بررسی اثر زنده مانی در سلولهای قلبی عروقی مواجه شده با هایپوکسی DJ1

Abstract

Ischemia/reperfusion injury is a tissue injury which occurs because of reperfusion in tissues with pre-existing ischemic damage. A good blood supply to tissues aids in the survival of ischemic tissue, however because of prolonged ischemia the levels of ATP decrease and pH declines and leading to acidosis. Reduced ATP level leads to an increase in the AMP/ATP ratio, this causes the cessation of intracellular calcium transport and hence induces calcium overload and cell death consequently. In this study we demonstrate the synergistic and antagonistic effect of DJ1 and microR-214 [miR-214] in rescuing myoblast C2C12 cells after ischemia/reperfusion in an in vitro model. Both DJ1 and miRNA-214 were cloned into a hypoxic inducible expression cassette and transfected into the C2C12 myoblast cell-line.
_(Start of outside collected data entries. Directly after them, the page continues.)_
-- ==== Sys2Proof/Machine/Pipeline.lean ====
section
/-! DEFINITION. The six stages as functions on buffers (R190 to R311) and their composition `DEMOD` (R165). Every
expression is evaluated in the order its rule writes, one rounding per operation (R13). -/

namespace Sys2Proof.Machine

open Sys2Proof

/-- The phase index `p_i = (F * i) mod R` from an accumulator that starts at `p0`; a RUN starts it at 0 (R47, R191). -/
def phaseIndex (F : Int) (R p0 i : Nat) : Nat := (((p0 : Int) + F * (i : Int)) % (R : Int)).toNat

/-- One sample of SHIFT: `s[i] * c_i`, four rounded products and two rounded sums (R190). -/
def shiftOne (F : Int) (R p0 i : Nat) (w : Word) : Cplx :=
  let c := ncoFn (phaseIndex F R p0 i) R
  let z := iqCplx w
  { re := fsub (fmul z.re c.1) (fmul z.im c.2), im := fadd (fmul z.re c.2) (fmul z.im c.1) }

/-- SHIFT, stage 1 (R190). -/
def shift (F : Int) (R p0 : Nat) (s : List Word) : List Cplx := s.mapIdx (fun i w => shiftOne F R p0 i w)

/-- One term of an output of DECIM_R: tap `j` at input position `m = k*d - j`, skipped when `m < 0` (R210, R214). -/
def decimTerm (x h : List F64) (pos : Nat) (acc : F64) (j : Nat) : F64 :=
  if j ≤ pos then fadd acc (fmul (h.getD j fZero) (x.getD (pos - j) fZero)) else acc

/-- One output of DECIM_R, the one at input position `pos`: accumulated from `+0` over ascending taps (R210, R213). -/
def decimAt (x h : List F64) (pos : Nat) : F64 := (List.range h.length).foldl (decimTerm x h pos) fZero

/-- DECIM_R, the real decimator: outputs at positions `0, d, 2d, ...`, `ceil(L / d)` of them (R210, R211). -/
def decimR (x h : List F64) (d : Nat) : List F64 :=
  (List.range (ceilDiv x.length d)).map (fun k => decimAt x h (k * d))

/-- DECIM_C: DECIM_R on the real and on the imaginary parts, with the same taps (R215). -/
def decimC (z : List Cplx) (h : List F64) (d : Nat) : List Cplx :=
  List.zipWith Cplx.mk (decimR (z.map Cplx.re) h d) (decimR (z.map Cplx.im) h d)

/-- The real part of `a * conj(b)` (R240, R241). -/
def conjRe (a b : Cplx) : F64 := fadd (fmul a.re b.re) (fmul a.im b.im)

/-- The imaginary part of `a * conj(b)` (R240, R241). -/
def conjIm (a b : Cplx) : F64 := fsub (fmul a.im b.re) (fmul a.re b.im)

/-- One output of DISCRIM: the phase of the product of adjacent samples, `b` the earlier (R240). -/
def discrimOne (b a : Cplx) : F64 := atan2Fn (conjIm a b) (conjRe a b)

/-- DISCRIM, stage 3: one output per adjacent pair (R240). -/
def discrimBuf (w : List Cplx) : List F64 := List.zipWith discrimOne w w.tail

/-- One step of the de-emphasis recurrence: `y <- fadd(fmul(b0, u), fmul(x, y))` (R263). -/
def deemphOne (x b0 y u : F64) : F64 := fadd (fmul b0 u) (fmul x y)

/-- DEEMPH, stage 4, from the last output `y`; a RUN starts it at `+0` (R47, R263). -/
def deemph (x b0 y : F64) : List F64 → List F64
  | [] => []
  | u :: us => deemphOne x b0 y u :: deemph x b0 (deemphOne x b0 y u) us

/-- `peak`, the largest absolute value, from `+0` (R300, R301). -/
def peakOf (y : List F64) : F64 := y.foldl (fun p v => fmax p (fabs v)) fZero

/-- `v = fdiv(fmul(y, 10000.0), peak)` (R303). -/
def scaleOne (peak y : F64) : F64 := fdiv (fmul y f10000) peak

/-- The PCM integer of one sample: `SAT16(ROUND(v, RND))` (R304, R305). -/
def pcmInt (rnd : Bool) (v : F64) : Int := sat16 (roundPcm v rnd)

/-- What NORMALIZE returns (R165, R300). -/
structure Normalized where
  pcm : List (BitVec 16)
  peak : F64
  silent : Bool
  deriving DecidableEq, Repr

/-- NORMALIZE, stage 6: silence when the peak is zero, else every sample scaled, rounded and saturated (R300 to
R305). A sample is stored as 16-bit two's complement (R117). -/
def normalizeBuf (y : List F64) (rnd : Bool) : Normalized :=
  let peak := peakOf y
  if isZero peak then { pcm := y.map (fun _ => 0#16), peak := peak, silent := true }
  else { pcm := y.map (fun v => BitVec.ofInt 16 (pcmInt rnd (scaleOne peak v))), peak := peak, silent := false }

/-- DEMOD, the composition the six ENGINE steps compute (R165). -/
def demod (s h1 h2 : List Word) (R : Nat) (F : Int) (rnd : Bool) : Normalized :=
  let w1 := shift F R 0 s
  let w2 := decimC w1 (h1.map f32to64) (factor1 R)
  let w3 := discrimBuf w2
  let x := deemphX R (factor1 R)
  let w4 := deemph x (deemphB0 x) fZero w3
  let w5 := decimR w4 (h2.map f32to64) (factor2 R)
  normalizeBuf w5 rnd

end Sys2Proof.Machine
end

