/-- R301, R302: on finite data the peak is an absolute value no sample exceeds, attained unless the buffer is empty, and
NORMALIZE reports silence exactly when every sample is a zero; then every PCM sample is 0. -/
def Obligations.PeakAndSilence : Prop :=
  ∀ (y : List F64) (rnd : Bool), (∀ v ∈ y, isFinite v = true) →
    (∀ v ∈ y, absUnits v ≤ absUnits (peakOf y)) ∧ signOf (peakOf y) = false ∧
    (y ≠ [] → ∃ v ∈ y, absUnits v = absUnits (peakOf y)) ∧
    ((normalizeBuf y rnd).silent = true ↔ ∀ v ∈ y, absUnits v = 0) ∧
    ((normalizeBuf y rnd).silent = true → ∀ c ∈ (normalizeBuf y rnd).pcm, c = 0#16)

/-- R304, R305: `ROUND` of a finite value is the nearest integer, ties to even, or with `RND = 1` the integer toward
zero; `SAT16` clamps an integer to `[-32768, 32767]` and gives 0 for a NaN. In units of `2^-1074`. -/
def Obligations.PcmRoundingAndSaturation : Prop :=
  (∀ v : F64, isFinite v = true →
    (∃ n : Int, roundPcm v false = .int n ∧ 2 * |units v - n * 2 ^ 1074| ≤ 2 ^ 1074 ∧
      (2 * |units v - n * 2 ^ 1074| = 2 ^ 1074 → n % 2 = 0)) ∧
    ∃ n : Int, roundPcm v true = .int n ∧ 0 ≤ n * units v ∧ |n| * 2 ^ 1074 ≤ |units v| ∧
      |units v| < (|n| + 1) * 2 ^ 1074) ∧
  (∀ n : Int, (n < -32768 → sat16 (.int n) = -32768) ∧ (32767 < n → sat16 (.int n) = 32767) ∧
    (-32768 ≤ n → n ≤ 32767 → sat16 (.int n) = n)) ∧
  sat16 .nan = 0

/-- R306, R308: on finite data below `2^200` that is not silent, every PCM sample has magnitude at most 10000, and the
largest has 10000 exactly with `RND = 0`, and 9999 or 10000 with `RND = 1`. -/
def Obligations.NormalizedAmplitude : Prop :=
  ∀ (y : List F64) (rnd : Bool), (∀ v ∈ y, isFinite v = true ∧ absUnits v < 2 ^ 1274) →
    (normalizeBuf y rnd).silent = false →
    (∀ c ∈ (normalizeBuf y rnd).pcm, c.toInt.natAbs ≤ 10000) ∧
    (rnd = false → ∃ c ∈ (normalizeBuf y rnd).pcm, c.toInt.natAbs = 10000) ∧
    (rnd = true → ∃ c ∈ (normalizeBuf y rnd).pcm, c.toInt.natAbs = 9999 ∨ c.toInt.natAbs = 10000)

/-- R117, R307: the HOST reads back, sample by sample, the PCM buffer that NORMALIZE stored. -/
def Obligations.StoredPcmIsReadBack : Prop :=
  ∀ (r : Normalized) (s : State), pcmSamples (storeResult r s) r.pcm.length = r.pcm.map BitVec.toInt

/-- The source's silent-input property (95_test_vectors.md V4; R194, R220, R245, R267, R302): an all-zero window gives
silence, for every accepted rate, every offset and all finite taps. -/
def Obligations.SilentInputGivesSilence : Prop :=
  ∀ (s h1 h2 : List Word) (R : Nat) (F : Int) (rnd : Bool), 200000 ≤ R → R < 2 ^ 32 →
    (∀ w ∈ s, w = 0#32) → (∀ w ∈ h1, tapNonFinite w = false) → (∀ w ∈ h2, tapNonFinite w = false) →
    (demod s h1 h2 R F rnd).silent = true ∧ (demod s h1 h2 R F rnd).peak = fZero ∧
      ∀ c ∈ (demod s h1 h2 R F rnd).pcm, c = 0#16
end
We demonstrated that DJ1 and miRNA-214 have synergistic effects in reducing intracellular lactate dehydrogenase [LDH] and intracellular transient calcium levels after reoxygenation compared to control cells [P<0.0001]. We further showed that DJ1 and miRNA-214 reduced cell death via necrosis [P<0.0001]. Western Blotting revealed a decrease in autophagosome formation in LC3II/I ratio and an increase in AKT expression [P<0.0001] in cells transfected with DJ1 and miRNA-214. Using quantitative realtime PCR [qRT-PCR] we demonstrated that DJ1 and miRNA-214 significantly reduced the expression of pro-apoptotic factors and autophagy compared to the hypoxia/ reoxygenation control. Our results indicated DJ1 is an endogenous oxidative stress molecule and miRNA-214 is a potent inhibitor of the sodium calcium exchanger channel in reverse mode has different effects on myoblast cell recovery after hypoxia/reoxygenation. DJ1 has the greatest effect to inhibit mitochondrial cell death pathways by possibly acting as a modulator of autophagy. Additionally, we have concluded that miRNA-214 has an inhibitory effect on extrinsic cell death pathways such as necrosis and autophagy. However, they had overlap in some pathways.